Top of Records to process

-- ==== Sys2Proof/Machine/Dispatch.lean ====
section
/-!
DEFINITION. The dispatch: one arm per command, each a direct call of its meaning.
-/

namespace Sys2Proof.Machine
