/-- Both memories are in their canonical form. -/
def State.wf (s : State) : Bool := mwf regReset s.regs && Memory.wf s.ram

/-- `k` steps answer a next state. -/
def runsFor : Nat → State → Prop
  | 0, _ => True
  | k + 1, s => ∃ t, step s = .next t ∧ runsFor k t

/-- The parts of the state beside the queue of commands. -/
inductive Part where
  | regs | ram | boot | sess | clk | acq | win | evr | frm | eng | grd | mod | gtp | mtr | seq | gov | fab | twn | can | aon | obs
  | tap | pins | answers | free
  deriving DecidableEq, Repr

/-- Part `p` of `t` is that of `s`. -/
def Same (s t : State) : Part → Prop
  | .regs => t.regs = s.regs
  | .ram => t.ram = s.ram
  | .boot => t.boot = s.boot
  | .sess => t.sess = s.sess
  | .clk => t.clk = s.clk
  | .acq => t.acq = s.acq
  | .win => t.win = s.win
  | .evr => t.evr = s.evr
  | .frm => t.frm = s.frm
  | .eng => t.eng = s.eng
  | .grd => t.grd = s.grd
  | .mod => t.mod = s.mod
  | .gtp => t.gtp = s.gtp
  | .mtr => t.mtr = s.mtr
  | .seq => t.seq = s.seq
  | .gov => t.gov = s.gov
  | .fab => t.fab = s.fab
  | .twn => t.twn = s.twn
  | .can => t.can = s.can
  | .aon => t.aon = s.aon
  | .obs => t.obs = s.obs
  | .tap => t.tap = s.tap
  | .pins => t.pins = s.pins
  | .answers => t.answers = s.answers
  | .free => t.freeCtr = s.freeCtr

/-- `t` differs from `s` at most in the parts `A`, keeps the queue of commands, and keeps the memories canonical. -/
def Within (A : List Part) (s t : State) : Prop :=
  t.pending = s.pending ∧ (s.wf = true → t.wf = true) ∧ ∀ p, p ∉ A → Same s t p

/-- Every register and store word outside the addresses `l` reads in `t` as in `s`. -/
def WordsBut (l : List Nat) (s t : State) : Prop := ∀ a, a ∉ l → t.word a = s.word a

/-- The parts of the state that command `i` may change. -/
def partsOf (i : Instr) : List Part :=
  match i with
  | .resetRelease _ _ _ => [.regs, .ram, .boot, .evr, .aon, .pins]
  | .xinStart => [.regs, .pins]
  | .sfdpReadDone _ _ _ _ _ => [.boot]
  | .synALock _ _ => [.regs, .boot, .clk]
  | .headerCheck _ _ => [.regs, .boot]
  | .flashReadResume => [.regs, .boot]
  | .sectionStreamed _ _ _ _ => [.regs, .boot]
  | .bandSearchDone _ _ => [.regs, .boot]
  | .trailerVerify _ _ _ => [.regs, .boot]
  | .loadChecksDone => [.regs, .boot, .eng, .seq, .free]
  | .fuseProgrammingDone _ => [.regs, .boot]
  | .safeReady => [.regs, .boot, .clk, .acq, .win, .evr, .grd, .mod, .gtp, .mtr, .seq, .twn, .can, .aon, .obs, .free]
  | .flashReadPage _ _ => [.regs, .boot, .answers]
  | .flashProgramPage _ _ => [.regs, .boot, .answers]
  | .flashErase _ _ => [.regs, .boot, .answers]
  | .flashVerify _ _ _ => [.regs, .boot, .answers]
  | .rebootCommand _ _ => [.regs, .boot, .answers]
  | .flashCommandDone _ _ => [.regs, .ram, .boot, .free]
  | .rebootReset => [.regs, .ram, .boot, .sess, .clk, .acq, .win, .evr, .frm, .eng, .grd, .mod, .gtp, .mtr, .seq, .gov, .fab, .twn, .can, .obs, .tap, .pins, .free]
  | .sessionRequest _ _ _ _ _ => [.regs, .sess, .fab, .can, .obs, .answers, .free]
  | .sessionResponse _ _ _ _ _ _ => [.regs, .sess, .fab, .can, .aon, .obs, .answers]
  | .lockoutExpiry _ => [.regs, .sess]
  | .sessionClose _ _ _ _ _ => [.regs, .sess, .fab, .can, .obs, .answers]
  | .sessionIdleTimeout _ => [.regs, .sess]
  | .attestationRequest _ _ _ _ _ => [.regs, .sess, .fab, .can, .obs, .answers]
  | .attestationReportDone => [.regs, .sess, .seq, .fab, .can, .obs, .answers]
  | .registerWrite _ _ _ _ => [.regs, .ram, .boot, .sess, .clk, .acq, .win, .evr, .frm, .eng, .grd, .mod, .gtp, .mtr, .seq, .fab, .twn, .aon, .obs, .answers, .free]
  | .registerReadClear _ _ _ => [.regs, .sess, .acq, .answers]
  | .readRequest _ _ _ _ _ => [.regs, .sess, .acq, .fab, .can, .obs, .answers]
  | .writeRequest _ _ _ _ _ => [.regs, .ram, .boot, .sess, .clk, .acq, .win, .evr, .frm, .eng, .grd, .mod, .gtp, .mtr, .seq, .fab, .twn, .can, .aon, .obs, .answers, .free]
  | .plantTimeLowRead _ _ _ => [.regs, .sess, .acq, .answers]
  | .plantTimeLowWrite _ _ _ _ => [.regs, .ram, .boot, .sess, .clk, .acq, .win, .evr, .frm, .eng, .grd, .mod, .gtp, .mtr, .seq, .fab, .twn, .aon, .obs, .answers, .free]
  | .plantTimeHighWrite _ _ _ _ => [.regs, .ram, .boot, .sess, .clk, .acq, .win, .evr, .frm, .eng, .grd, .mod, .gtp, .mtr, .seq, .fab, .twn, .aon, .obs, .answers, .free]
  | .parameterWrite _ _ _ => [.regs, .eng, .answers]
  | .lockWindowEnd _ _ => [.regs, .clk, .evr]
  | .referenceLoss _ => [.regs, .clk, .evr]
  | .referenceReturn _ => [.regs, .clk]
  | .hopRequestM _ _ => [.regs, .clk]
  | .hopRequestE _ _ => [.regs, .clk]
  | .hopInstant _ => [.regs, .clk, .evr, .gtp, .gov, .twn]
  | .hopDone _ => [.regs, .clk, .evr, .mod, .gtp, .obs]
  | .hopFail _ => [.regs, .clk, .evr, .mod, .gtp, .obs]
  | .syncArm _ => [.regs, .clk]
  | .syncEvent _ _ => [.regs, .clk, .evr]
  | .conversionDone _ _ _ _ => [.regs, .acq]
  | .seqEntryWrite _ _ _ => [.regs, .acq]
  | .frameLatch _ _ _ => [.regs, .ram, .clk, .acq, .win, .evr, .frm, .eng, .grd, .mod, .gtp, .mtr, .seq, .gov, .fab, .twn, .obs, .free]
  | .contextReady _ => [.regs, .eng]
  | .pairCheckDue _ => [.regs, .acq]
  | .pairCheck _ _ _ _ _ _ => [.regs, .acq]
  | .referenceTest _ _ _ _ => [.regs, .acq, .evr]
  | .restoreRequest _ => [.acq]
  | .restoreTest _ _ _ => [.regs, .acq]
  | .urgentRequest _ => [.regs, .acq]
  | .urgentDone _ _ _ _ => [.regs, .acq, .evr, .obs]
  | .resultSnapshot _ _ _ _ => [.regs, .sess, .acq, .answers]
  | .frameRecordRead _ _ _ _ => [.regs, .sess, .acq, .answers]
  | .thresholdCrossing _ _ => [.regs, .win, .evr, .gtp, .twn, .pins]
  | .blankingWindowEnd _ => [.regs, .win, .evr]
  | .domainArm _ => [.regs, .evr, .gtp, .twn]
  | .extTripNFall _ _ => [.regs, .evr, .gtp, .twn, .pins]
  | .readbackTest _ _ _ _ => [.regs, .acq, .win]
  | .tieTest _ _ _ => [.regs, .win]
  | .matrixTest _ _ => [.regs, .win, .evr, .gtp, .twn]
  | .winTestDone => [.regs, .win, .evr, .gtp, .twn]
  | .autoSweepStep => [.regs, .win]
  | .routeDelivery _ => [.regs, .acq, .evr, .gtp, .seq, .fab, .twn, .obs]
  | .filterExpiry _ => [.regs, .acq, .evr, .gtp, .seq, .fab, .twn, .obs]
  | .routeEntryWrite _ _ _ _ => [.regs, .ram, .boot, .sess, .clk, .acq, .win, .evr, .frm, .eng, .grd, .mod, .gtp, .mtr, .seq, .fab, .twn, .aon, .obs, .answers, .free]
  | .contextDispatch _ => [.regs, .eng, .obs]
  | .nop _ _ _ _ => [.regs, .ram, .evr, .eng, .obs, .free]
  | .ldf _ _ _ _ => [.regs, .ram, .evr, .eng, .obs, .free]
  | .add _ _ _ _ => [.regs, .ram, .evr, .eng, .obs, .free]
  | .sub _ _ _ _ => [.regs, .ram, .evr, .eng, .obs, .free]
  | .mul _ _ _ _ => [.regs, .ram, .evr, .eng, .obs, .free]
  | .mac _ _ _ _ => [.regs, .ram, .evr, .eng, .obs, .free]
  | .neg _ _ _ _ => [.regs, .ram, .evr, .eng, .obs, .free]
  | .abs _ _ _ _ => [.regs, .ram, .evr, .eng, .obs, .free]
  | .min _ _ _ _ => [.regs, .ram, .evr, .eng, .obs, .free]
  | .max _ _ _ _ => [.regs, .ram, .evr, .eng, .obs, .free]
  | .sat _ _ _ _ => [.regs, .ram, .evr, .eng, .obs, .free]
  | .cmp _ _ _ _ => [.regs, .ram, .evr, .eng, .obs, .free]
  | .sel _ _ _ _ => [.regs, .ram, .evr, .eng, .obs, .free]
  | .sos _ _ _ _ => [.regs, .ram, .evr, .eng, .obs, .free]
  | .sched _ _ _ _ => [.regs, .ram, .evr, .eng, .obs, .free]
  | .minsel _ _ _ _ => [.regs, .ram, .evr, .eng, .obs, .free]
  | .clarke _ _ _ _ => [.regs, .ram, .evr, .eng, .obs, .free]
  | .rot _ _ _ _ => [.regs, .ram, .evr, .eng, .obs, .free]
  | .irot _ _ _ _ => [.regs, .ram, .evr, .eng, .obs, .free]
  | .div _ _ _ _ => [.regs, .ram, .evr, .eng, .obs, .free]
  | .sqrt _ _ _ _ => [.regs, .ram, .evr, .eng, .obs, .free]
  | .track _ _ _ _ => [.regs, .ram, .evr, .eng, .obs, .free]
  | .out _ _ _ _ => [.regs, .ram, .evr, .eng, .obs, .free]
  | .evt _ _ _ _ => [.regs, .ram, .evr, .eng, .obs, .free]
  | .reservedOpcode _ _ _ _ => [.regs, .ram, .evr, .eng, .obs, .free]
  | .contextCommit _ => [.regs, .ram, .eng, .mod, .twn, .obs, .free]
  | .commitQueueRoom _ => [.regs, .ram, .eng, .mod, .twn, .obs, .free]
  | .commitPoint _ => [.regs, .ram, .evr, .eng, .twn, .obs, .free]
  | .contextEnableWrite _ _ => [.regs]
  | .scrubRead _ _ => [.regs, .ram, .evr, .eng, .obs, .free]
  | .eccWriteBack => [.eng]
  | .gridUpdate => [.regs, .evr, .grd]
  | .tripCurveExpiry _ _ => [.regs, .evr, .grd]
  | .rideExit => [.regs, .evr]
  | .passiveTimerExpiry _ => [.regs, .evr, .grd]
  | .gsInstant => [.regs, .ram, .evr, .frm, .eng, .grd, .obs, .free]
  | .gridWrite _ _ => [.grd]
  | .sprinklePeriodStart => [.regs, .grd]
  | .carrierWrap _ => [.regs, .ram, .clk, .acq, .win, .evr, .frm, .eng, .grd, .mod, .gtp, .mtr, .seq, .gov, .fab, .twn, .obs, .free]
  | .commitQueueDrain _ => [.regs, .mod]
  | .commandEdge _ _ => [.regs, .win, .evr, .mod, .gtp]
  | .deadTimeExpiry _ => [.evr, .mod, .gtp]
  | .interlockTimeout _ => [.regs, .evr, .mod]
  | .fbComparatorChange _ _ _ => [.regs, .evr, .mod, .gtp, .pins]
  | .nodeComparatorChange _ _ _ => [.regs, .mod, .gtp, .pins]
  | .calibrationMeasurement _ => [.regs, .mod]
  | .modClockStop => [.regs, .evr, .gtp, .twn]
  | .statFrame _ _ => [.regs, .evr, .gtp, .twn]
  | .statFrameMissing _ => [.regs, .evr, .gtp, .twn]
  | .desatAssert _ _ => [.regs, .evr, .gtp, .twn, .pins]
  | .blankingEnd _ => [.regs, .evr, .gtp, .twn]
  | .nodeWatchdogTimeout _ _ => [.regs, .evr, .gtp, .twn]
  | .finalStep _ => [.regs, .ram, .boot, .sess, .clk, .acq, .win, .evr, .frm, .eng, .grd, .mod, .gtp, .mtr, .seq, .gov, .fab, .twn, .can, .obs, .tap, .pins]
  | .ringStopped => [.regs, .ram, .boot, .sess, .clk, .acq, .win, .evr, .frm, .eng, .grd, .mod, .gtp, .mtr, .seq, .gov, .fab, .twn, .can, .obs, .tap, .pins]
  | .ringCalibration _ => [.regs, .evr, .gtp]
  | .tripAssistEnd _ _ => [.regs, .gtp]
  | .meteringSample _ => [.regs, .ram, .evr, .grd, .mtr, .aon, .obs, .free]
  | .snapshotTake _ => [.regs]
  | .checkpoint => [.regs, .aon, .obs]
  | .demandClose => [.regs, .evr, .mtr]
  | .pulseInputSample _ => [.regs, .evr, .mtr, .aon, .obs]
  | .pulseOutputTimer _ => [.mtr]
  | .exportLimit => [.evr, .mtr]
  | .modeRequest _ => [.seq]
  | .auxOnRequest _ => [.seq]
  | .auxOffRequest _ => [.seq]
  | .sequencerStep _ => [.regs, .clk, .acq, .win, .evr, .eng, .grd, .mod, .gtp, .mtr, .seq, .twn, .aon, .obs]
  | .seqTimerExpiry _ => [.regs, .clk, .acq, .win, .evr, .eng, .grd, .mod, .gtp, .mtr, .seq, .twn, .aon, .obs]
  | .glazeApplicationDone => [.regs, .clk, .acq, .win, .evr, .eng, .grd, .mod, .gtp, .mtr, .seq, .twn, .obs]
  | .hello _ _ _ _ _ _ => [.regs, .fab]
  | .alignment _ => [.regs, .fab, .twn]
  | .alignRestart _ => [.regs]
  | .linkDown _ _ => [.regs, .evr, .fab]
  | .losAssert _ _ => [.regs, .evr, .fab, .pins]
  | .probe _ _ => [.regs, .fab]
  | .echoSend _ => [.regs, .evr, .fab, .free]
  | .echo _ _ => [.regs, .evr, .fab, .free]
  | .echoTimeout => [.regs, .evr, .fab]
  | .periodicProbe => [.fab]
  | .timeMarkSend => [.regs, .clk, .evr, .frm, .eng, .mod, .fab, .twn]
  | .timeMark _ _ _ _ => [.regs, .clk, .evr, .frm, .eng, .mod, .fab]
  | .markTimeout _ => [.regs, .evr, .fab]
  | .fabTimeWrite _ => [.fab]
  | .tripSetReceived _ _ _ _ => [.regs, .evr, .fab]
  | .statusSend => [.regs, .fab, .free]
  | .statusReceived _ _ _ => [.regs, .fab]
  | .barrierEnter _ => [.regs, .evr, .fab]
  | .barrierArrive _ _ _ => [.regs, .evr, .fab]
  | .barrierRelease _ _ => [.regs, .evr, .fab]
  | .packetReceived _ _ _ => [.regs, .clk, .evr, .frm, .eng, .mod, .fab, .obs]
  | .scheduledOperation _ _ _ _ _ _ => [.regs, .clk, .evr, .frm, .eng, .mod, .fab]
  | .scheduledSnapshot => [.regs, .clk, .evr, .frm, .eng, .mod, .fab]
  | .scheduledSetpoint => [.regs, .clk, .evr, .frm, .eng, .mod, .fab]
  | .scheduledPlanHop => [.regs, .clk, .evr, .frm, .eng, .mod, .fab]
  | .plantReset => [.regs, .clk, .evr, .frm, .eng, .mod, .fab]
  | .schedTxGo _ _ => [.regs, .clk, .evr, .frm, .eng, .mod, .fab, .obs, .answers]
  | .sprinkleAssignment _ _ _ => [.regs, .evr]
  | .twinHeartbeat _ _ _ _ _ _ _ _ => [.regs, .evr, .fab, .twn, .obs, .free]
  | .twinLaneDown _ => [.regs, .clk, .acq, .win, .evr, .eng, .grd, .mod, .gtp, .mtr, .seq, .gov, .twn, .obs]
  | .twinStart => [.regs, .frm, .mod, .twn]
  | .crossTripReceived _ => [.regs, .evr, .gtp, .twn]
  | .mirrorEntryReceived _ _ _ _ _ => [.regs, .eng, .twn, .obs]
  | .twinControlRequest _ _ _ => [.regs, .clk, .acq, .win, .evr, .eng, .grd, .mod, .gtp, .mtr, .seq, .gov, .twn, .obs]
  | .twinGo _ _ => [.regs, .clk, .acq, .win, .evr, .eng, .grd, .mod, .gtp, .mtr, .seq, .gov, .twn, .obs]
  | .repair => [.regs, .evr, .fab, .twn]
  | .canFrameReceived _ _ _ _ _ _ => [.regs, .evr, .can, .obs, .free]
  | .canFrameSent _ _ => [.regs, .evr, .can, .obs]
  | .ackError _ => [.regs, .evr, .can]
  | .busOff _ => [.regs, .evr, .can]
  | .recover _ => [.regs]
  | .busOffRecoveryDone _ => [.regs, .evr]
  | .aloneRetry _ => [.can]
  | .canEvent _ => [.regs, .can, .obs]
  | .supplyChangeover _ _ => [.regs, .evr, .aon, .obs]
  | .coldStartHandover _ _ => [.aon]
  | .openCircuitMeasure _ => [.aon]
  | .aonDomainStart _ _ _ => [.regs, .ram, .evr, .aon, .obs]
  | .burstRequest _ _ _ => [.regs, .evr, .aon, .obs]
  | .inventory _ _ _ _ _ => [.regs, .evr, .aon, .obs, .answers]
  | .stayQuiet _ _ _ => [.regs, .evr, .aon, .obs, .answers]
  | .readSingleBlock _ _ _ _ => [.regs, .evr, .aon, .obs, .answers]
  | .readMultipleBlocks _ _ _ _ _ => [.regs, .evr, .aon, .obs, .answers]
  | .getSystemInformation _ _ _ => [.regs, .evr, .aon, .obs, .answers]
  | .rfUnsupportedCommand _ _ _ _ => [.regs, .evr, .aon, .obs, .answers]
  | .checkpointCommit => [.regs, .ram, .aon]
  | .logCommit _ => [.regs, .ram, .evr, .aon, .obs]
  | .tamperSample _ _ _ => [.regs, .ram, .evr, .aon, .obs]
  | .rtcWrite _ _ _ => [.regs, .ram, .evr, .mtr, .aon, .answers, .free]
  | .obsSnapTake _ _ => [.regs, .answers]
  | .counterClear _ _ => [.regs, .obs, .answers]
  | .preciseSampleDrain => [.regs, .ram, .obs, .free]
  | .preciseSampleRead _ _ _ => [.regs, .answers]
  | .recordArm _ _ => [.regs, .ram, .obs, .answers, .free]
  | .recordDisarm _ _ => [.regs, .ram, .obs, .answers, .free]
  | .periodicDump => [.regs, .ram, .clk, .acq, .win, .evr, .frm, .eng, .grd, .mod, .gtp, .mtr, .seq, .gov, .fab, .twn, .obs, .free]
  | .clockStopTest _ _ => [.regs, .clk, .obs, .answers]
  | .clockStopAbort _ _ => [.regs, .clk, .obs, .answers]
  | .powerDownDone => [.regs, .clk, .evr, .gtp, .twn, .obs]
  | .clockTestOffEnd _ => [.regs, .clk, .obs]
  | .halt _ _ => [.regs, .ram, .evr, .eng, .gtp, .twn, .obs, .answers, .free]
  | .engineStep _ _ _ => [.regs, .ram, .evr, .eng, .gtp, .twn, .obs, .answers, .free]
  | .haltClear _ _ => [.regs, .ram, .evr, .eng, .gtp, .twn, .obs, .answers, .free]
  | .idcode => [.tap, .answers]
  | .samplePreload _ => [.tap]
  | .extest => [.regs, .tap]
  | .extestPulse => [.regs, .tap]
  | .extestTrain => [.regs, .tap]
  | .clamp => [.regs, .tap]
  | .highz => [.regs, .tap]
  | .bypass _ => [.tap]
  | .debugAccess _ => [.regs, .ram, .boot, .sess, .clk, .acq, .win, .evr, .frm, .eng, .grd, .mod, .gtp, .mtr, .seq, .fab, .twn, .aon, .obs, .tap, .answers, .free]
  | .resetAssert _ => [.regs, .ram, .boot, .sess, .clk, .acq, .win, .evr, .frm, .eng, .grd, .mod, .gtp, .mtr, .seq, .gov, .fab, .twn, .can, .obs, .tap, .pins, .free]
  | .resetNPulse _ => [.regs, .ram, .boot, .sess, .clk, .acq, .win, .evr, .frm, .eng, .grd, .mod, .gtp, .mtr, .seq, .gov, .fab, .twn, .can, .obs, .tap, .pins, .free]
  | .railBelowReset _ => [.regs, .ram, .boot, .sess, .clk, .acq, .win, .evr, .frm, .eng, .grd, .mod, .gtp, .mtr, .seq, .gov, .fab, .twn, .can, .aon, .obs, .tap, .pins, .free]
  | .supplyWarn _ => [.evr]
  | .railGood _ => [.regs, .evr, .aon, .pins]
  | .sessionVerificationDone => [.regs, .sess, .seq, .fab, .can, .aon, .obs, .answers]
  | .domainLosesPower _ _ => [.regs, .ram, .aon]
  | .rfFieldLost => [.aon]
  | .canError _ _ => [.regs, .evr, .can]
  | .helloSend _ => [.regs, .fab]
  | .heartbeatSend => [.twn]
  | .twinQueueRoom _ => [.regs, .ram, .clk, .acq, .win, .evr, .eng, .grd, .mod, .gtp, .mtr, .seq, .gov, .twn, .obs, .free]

Bottom of Records to process

> Exercise details: Find each line above that contains "next", and copy those lines.

> Answer to the problem:
/-- `k` steps answer a next state. -/
  | k + 1, s => ∃ t, step s = .next t ∧ runsFor k t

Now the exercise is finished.